### [WORK ORDER]
Find how many lines in the data below mention "RegMap". Give the number only.

### [SUPPLIED DATA]
-- ==== Sys2Proof/Machine/RegMap.lean ====
section
/-! DEFINITION. Sys2Proof/Machine/RegMap.lean: every register family of the spec: its address function (r...), its fields (f...), and its entry in the register table, with the rule that gives it. -/

namespace Sys2Proof.Machine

### [ANSWER TO THIS PROBLEM]
2